On Approach

With Matt Dearden

Column

Back to work

The world is a strange and unfamiliar place at the moment. It’s even stranger when you start flying around in Europe. I am very grateful and glad to be back flying the PC-12 though after the longest gap in my flying since I began. The last few months have been unsettling, but I am very happy to be out of it, as far as I can be… 

For now I’ve put the plan for the RV-8 build on hold, as I figured spending a chunk of money with an uncertain future ahead might not be a sensible idea right now. So often in life, when you are rich in time you are poor in money and vice versa. My tail kit is stored pending better times, and time I had set aside for it has been spent working on an exciting aviation project – I’ll have more about that in a future column.

The Cub engine saga continues to rumble on. Our group has just ticked over two years since we last flew it and things have got worse, not better. We finally managed to get all the parts together to rebuild the C-90 engine but the inspector due to sign it all off has now found a long list of other issues with the aircraft that the FAA wants rectified before it can fly again. It seems buying an old aircraft on the N-reg, with ex-military history and a peppered past, is proving more problematic than any of us ever imagined.

“It was wonderful to punch up through the clouds into the sunshine above”

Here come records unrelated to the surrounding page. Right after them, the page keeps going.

-- ==== Sys2Proof/Laws/State.lean ====
section
/-! SUPPORT. One lemma per field of State per update, so that no proof unfolds a record update. -/

namespace Sys2Proof.Machine

variable (s : State)

@[simp] theorem State.goto_cfg (x : St) : (s.goto x).cfg = s.cfg := rfl
@[simp] theorem State.goto_st (x : St) : (s.goto x).st = x := rfl
@[simp] theorem State.goto_req (x : St) : (s.goto x).req = s.req := rfl
@[simp] theorem State.goto_res (x : St) : (s.goto x).res = s.res := rfl
@[simp] theorem State.goto_work (x : St) : (s.goto x).work = s.work := rfl
@[simp] theorem State.goto_port (x : St) : (s.goto x).port = s.port := rfl
@[simp] theorem State.goto_host (x : St) : (s.goto x).host = s.host := rfl
@[simp] theorem State.goto_sched (x : St) : (s.goto x).sched = s.sched := rfl

@[simp] theorem State.setWork_cfg (w : Working) : (s.setWork w).cfg = s.cfg := rfl
@[simp] theorem State.setWork_st (w : Working) : (s.setWork w).st = s.st := rfl
@[simp] theorem State.setWork_req (w : Working) : (s.setWork w).req = s.req := rfl
@[simp] theorem State.setWork_res (w : Working) : (s.setWork w).res = s.res := rfl
@[simp] theorem State.setWork_work (w : Working) : (s.setWork w).work = w := rfl
@[simp] theorem State.setWork_port (w : Working) : (s.setWork w).port = s.port := rfl
@[simp] theorem State.setWork_host (w : Working) : (s.setWork w).host = s.host := rfl
@[simp] theorem State.setWork_sched (w : Working) : (s.setWork w).sched = s.sched := rfl

@[simp] theorem State.setReq_cfg (q : Request) : (s.setReq q).cfg = s.cfg := rfl
@[simp] theorem State.setReq_st (q : Request) : (s.setReq q).st = s.st := rfl
@[simp] theorem State.setReq_req (q : Request) : (s.setReq q).req = q := rfl
@[simp] theorem State.setReq_res (q : Request) : (s.setReq q).res = s.res := rfl
@[simp] theorem State.setReq_work (q : Request) : (s.setReq q).work = s.work := rfl
@[simp] theorem State.setReq_port (q : Request) : (s.setReq q).port = s.port := rfl
@[simp] theorem State.setReq_host (q : Request) : (s.setReq q).host = s.host := rfl
@[simp] theorem State.setReq_sched (q : Request) : (s.setReq q).sched = s.sched := rfl

@[simp] theorem State.issue_cfg (x : St) : (s.issue x).cfg = s.cfg := rfl
@[simp] theorem State.issue_st (x : St) : (s.issue x).st = x := rfl
@[simp] theorem State.issue_req (x : St) : (s.issue x).req = s.req := rfl
@[simp] theorem State.issue_res (x : St) : (s.issue x).res = Results.unwritten := rfl
@[simp] theorem State.issue_work (x : St) : (s.issue x).work = Working.unwritten := rfl
@[simp] theorem State.issue_port (x : St) : (s.issue x).port = s.port := rfl
@[simp] theorem State.issue_host (x : St) : (s.issue x).host = s.host := rfl
@[simp] theorem State.issue_sched (x : St) : (s.issue x).sched = s.sched := rfl

@[simp] theorem State.fail_cfg (k : FailKind) : (s.fail k).cfg = s.cfg := rfl
@[simp] theorem State.fail_st (k : FailKind) : (s.fail k).st = .done := rfl
@[simp] theorem State.fail_req (k : FailKind) : (s.fail k).req = s.req := rfl
@[simp] theorem State.fail_res (k : FailKind) : (s.fail k).res = { s.res with err := some k.code } := rfl
@[simp] theorem State.fail_work (k : FailKind) : (s.fail k).work = s.work := rfl
@[simp] theorem State.fail_port (k : FailKind) : (s.fail k).port = s.port := rfl
@[simp] theorem State.fail_host (k : FailKind) : (s.fail k).host = s.host := rfl
@[simp] theorem State.fail_sched (k : FailKind) : (s.fail k).sched = s.sched := rfl

@[simp] theorem State.commit_cfg (r : Results) : (s.commit r).cfg = s.cfg := rfl
@[simp] theorem State.commit_st (r : Results) : (s.commit r).st = .done := rfl
@[simp] theorem State.commit_req (r : Results) : (s.commit r).req = s.req := rfl
@[simp] theorem State.commit_res (r : Results) : (s.commit r).res = { r with err := some 0x00 } := rfl
@[simp] theorem State.commit_work (r : Results) : (s.commit r).work = s.work := rfl
@[simp] theorem State.commit_port (r : Results) : (s.commit r).port = s.port := rfl
@[simp] theorem State.commit_host (r : Results) : (s.commit r).host = s.host := rfl
@[simp] theorem State.commit_sched (r : Results) : (s.commit r).sched = s.sched := rfl

@[simp] theorem State.afterSend_cfg (bs : List Byte) : (s.afterSend bs).cfg = s.cfg := rfl
@[simp] theorem State.afterSend_st (bs : List Byte) : (s.afterSend bs).st = s.st := rfl
@[simp] theorem State.afterSend_req (bs : List Byte) : (s.afterSend bs).req = s.req := rfl
@[simp] theorem State.afterSend_res (bs : List Byte) : (s.afterSend bs).res = s.res := rfl
@[simp] theorem State.afterSend_work (bs : List Byte) : (s.afterSend bs).work = s.work := rfl
@[simp] theorem State.afterSend_port (bs : List Byte) : (s.afterSend bs).port = s.port.after (.send bs s.sendOk) := rfl
@[simp] theorem State.afterSend_host (bs : List Byte) : (s.afterSend bs).host = s.host := rfl
@[simp] theorem State.afterSend_sched (bs : List Byte) : (s.afterSend bs).sched = s.sched := rfl

@[simp] theorem State.afterRecv_cfg (n : Nat) : (s.afterRecv n).cfg = s.cfg := rfl
@[simp] theorem State.afterRecv_st (n : Nat) : (s.afterRecv n).st = s.st := rfl
@[simp] theorem State.afterRecv_req (n : Nat) : (s.afterRecv n).req = s.req := rfl
@[simp] theorem State.afterRecv_res (n : Nat) : (s.afterRecv n).res = s.res := rfl
@[simp] theorem State.afterRecv_work (n : Nat) : (s.afterRecv n).work = s.work := rfl
@[simp] theorem State.afterRecv_port (n : Nat) : (s.afterRecv n).port = s.port.after (.recv n (s.recvAnswer n)) := rfl
@[simp] theorem State.afterRecv_host (n : Nat) : (s.afterRecv n).host = s.host := rfl
@[simp] theorem State.afterRecv_sched (n : Nat) : (s.afterRecv n).sched = s.sched := rfl

@[simp] theorem State.reply_cfg (a : HostAction) (r : HostReply) : (s.reply a r).cfg = s.cfg := rfl
@[simp] theorem State.reply_st (a : HostAction) (r : HostReply) : (s.reply a r).st = s.st := rfl
@[simp] theorem State.reply_req (a : HostAction) (r : HostReply) : (s.reply a r).req = s.req := rfl
@[simp] theorem State.reply_res (a : HostAction) (r : HostReply) : (s.reply a r).res = s.res := rfl
@[simp] theorem State.reply_work (a : HostAction) (r : HostReply) : (s.reply a r).work = s.work := rfl
@[simp] theorem State.reply_port (a : HostAction) (r : HostReply) : (s.reply a r).port = s.port := rfl
@[simp] theorem State.reply_host (a : HostAction) (r : HostReply) : (s.reply a r).host = { s.host with log := s.host.log ++ [{ action := a, reply := r }] } := rfl
@[simp] theorem State.reply_sched (a : HostAction) (r : HostReply) : (s.reply a r).sched = s.sched := rfl

@[simp] theorem State.nextAction_cfg (l : List HostAction) : (s.nextAction l).cfg = s.cfg := rfl
@[simp] theorem State.nextAction_st (l : List HostAction) : (s.nextAction l).st = s.st := rfl
@[simp] theorem State.nextAction_req (l : List HostAction) : (s.nextAction l).req = s.req := rfl
@[simp] theorem State.nextAction_res (l : List HostAction) : (s.nextAction l).res = s.res := rfl
@[simp] theorem State.nextAction_work (l : List HostAction) : (s.nextAction l).work = s.work := rfl
@[simp] theorem State.nextAction_port (l : List HostAction) : (s.nextAction l).port = s.port := rfl
@[simp] theorem State.nextAction_host (l : List HostAction) : (s.nextAction l).host = { s.host with pending := l } := rfl
@[simp] theorem State.nextAction_sched (l : List HostAction) : (s.nextAction l).sched = s.sched := rfl

@[simp] theorem State.powerOn_cfg : (s.powerOn).cfg = s.cfg := rfl
@[simp] theorem State.powerOn_st : (s.powerOn).st = .idle := rfl
@[simp] theorem State.powerOn_req : (s.powerOn).req = Request.unwritten := rfl
@[simp] theorem State.powerOn_res : (s.powerOn).res = Results.unwritten := rfl
@[simp] theorem State.powerOn_work : (s.powerOn).work = Working.unwritten := rfl
@[simp] theorem State.powerOn_port : (s.powerOn).port = s.port := rfl
@[simp] theorem State.powerOn_host : (s.powerOn).host = s.host := rfl
@[simp] theorem State.powerOn_sched : (s.powerOn).sched = s.sched := rfl

@[simp] theorem State.takeTurn_cfg : s.takeTurn.cfg = s.cfg := rfl
@[simp] theorem State.takeTurn_st : s.takeTurn.st = s.st := rfl
@[simp] theorem State.takeTurn_req : s.takeTurn.req = s.req := rfl
@[simp] theorem State.takeTurn_res : s.takeTurn.res = s.res := rfl
@[simp] theorem State.takeTurn_work : s.takeTurn.work = s.work := rfl
@[simp] theorem State.takeTurn_port : s.takeTurn.port = s.port := rfl
@[simp] theorem State.takeTurn_host : s.takeTurn.host = s.host := rfl
@[simp] theorem State.takeTurn_sched : s.takeTurn.sched = { turns := s.sched.turns.tail, count := s.sched.count + 1 } := rfl

@[simp] theorem Port.after_answers (e : Event) (p : Port) : (p.after e).answers = p.answers.tail := rfl
@[simp] theorem Port.after_calls (e : Event) (p : Port) : (p.after e).calls = p.calls + 1 := rfl
@[simp] theorem Port.after_trace (e : Event) (p : Port) : (p.after e).trace = p.trace ++ [e] := rfl

end Sys2Proof.Machine
end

It seems crazy that an aircraft that’s been flying fine for more than 70 years has, with the stroke of a pen, been deemed unairworthy and is currently nothing more than a collection of parts. If the to-do list is too long, we might end up having to sell it for parts, which will be very sad after all the time and effort we have put in so far (not to mention the money!). In a further blow, the LAA isn’t able to help us out as Cubs are still supported, so cannot be transferred to the Permit scheme from a CofA, unfortunately. 

More cheerfully, getting back behind the controls of the PC-12 after four months of no flying at all, felt like jumping on a trusty old bicycle. The muscle memory was still there and my mind worked through the checks as if I’d just flown the day before. It was wonderful to punch up through the clouds into the sunshine above, something I never tire of doing even after 12 years of having an instrument rating. There’s nothing quite like leaving the world and all its troubles behind once you are airborne. 

From the lofty viewpoint looking down, nothing looks any different. It was lovely flying through the Alps recently in beautiful VFR conditions, watching the trains, cars and people go about life in this strange world. GA traffic was as busy as I have seen it with lots of folk enjoying being out of lockdown. I suspect for some people this enforced gap in their flying will either make them realise how much they missed flying and do more of it, or they’ll realise they didn’t miss it as much as they thought and perhaps give up on it all together. Hopefully it will be more of the former.

When I got back to flying after lockdown restrictions, I was expecting the airways to be fairly quiet with the huge reduction in holiday flights, but due to various sectors all being combined and controlled by a single controller, they sound as busy as normal over the usual hotspots of London, Paris and Marseille. I do seem to get many more shortcuts than before and have not had any departure slots to contend with, which has certainly made the job easier. Often in summer the airways get congested and so aircraft flying on them under IFR are sequenced, which can result in having to wait before you are allowed to depart. 

Most airports are very quiet though, with some still not fully open and with reduced operating hours commonly notamed. Those that are operating more normally seem a little friendlier and a little less frantic than I recall. I don’t think I’ve ever gone into Schiphol and been offered the GA runway immediately without having to shoot the approach into one of the usual runways and breaking off that approach or having to taxi halfway around the airport to the GA apron…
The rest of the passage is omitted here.